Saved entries
# # # # #
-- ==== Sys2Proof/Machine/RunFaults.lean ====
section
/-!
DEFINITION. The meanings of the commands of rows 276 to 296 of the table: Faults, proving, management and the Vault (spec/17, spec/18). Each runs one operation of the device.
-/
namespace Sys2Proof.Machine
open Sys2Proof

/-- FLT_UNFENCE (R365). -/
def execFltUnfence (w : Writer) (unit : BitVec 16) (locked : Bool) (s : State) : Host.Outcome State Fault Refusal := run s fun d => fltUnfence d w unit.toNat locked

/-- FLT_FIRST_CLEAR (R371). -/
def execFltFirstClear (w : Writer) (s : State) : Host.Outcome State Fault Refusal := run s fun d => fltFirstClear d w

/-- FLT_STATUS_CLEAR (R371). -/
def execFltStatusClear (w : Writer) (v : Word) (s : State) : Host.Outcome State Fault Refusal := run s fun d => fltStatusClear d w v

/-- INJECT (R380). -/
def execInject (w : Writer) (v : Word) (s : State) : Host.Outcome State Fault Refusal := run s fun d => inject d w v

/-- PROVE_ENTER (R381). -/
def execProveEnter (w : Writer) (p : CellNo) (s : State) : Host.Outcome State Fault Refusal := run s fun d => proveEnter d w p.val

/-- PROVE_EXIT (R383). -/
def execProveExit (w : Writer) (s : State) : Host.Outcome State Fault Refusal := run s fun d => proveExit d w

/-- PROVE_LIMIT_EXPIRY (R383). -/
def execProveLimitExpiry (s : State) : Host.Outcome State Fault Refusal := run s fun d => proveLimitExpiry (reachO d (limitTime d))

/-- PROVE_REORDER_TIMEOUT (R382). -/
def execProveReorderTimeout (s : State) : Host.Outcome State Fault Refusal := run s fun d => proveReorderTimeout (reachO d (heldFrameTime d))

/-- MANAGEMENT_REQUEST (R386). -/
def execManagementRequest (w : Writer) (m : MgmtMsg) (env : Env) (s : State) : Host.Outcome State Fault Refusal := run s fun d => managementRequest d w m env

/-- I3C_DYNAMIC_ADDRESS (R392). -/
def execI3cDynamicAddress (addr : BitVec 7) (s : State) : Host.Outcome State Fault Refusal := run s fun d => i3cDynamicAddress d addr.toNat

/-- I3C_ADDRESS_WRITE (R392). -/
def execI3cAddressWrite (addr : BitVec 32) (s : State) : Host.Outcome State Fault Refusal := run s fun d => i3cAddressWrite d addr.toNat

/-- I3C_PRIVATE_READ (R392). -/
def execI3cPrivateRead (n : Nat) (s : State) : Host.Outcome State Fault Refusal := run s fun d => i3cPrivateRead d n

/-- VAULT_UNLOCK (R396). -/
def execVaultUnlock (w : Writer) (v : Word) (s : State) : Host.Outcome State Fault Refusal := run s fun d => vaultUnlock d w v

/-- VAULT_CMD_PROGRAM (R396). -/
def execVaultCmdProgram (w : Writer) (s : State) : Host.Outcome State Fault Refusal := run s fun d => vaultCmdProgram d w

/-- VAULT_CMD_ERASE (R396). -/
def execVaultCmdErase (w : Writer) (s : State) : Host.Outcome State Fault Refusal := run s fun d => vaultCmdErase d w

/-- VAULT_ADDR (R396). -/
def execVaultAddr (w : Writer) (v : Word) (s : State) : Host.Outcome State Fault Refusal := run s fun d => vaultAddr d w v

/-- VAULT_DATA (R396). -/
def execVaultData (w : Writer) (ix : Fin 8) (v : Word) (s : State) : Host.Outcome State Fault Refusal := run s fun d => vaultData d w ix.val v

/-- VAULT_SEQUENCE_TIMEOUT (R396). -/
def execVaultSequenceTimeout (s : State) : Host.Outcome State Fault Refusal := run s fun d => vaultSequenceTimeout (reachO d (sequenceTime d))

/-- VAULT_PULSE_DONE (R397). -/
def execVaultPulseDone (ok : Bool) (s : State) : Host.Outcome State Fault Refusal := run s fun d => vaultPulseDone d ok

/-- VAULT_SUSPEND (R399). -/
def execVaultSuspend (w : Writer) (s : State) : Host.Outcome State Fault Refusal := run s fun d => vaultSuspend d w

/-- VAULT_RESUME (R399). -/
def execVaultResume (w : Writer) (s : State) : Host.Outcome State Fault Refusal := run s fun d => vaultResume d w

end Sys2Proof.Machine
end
# # # # #
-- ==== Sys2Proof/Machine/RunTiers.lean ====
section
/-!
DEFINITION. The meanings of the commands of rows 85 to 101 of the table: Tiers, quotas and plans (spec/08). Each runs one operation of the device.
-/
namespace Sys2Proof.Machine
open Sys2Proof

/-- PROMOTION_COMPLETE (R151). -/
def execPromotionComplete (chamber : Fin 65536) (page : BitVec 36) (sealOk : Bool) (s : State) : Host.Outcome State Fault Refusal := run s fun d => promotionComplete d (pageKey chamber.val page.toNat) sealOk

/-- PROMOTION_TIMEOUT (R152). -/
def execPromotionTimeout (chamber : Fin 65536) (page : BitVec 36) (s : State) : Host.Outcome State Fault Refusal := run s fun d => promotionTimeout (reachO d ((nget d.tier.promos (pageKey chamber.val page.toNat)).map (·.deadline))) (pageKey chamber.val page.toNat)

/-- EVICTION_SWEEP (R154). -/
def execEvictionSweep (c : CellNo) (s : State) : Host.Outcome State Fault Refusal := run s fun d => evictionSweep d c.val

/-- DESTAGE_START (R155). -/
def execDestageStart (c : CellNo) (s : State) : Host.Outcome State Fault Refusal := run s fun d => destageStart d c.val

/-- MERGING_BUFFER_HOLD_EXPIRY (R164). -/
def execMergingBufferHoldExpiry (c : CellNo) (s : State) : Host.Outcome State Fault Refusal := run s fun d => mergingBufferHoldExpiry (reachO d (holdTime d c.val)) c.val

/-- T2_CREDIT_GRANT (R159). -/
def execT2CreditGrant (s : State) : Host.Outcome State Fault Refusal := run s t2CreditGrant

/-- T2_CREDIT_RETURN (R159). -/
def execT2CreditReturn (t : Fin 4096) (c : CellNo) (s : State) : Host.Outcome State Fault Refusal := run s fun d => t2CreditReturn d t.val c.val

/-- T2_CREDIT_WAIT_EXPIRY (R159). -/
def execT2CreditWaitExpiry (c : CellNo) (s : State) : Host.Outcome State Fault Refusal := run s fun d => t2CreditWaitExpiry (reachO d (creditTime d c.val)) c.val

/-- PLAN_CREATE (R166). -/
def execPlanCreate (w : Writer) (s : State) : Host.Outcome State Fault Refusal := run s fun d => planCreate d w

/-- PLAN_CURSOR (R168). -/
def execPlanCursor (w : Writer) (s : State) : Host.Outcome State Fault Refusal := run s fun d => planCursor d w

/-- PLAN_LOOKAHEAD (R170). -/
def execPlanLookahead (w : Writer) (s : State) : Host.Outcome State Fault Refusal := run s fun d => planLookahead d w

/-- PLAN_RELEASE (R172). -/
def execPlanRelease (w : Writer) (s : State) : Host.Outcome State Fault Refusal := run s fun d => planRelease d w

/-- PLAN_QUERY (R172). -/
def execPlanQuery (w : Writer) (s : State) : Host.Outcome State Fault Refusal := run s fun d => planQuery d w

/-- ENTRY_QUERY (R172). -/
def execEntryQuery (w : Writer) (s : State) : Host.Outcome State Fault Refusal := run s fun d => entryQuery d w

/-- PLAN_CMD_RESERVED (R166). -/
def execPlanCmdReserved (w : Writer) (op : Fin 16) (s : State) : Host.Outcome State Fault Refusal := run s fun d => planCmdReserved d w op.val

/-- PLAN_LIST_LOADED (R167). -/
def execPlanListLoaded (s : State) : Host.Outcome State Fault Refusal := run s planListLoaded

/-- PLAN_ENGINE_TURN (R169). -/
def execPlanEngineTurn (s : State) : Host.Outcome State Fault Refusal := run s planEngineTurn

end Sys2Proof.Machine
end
# # # # #
YOUR OBJECTIVE
Reproduce verbatim the lines above, from the line with "-- ==== Sys2Proof/Machine/RunFaults.lean" through the line with "FLT_UNFENCE (R365). -/".

PROBLEM SOLUTION
-- ==== Sys2Proof/Machine/RunFaults.lean ====
section
/-!
DEFINITION. The meanings of the commands of rows 276 to 296 of the table: Faults, proving, management and the Vault (spec/17, spec/18). Each runs one operation of the device.
-/
namespace Sys2Proof.Machine
open Sys2Proof

/-- FLT_UNFENCE (R365). -/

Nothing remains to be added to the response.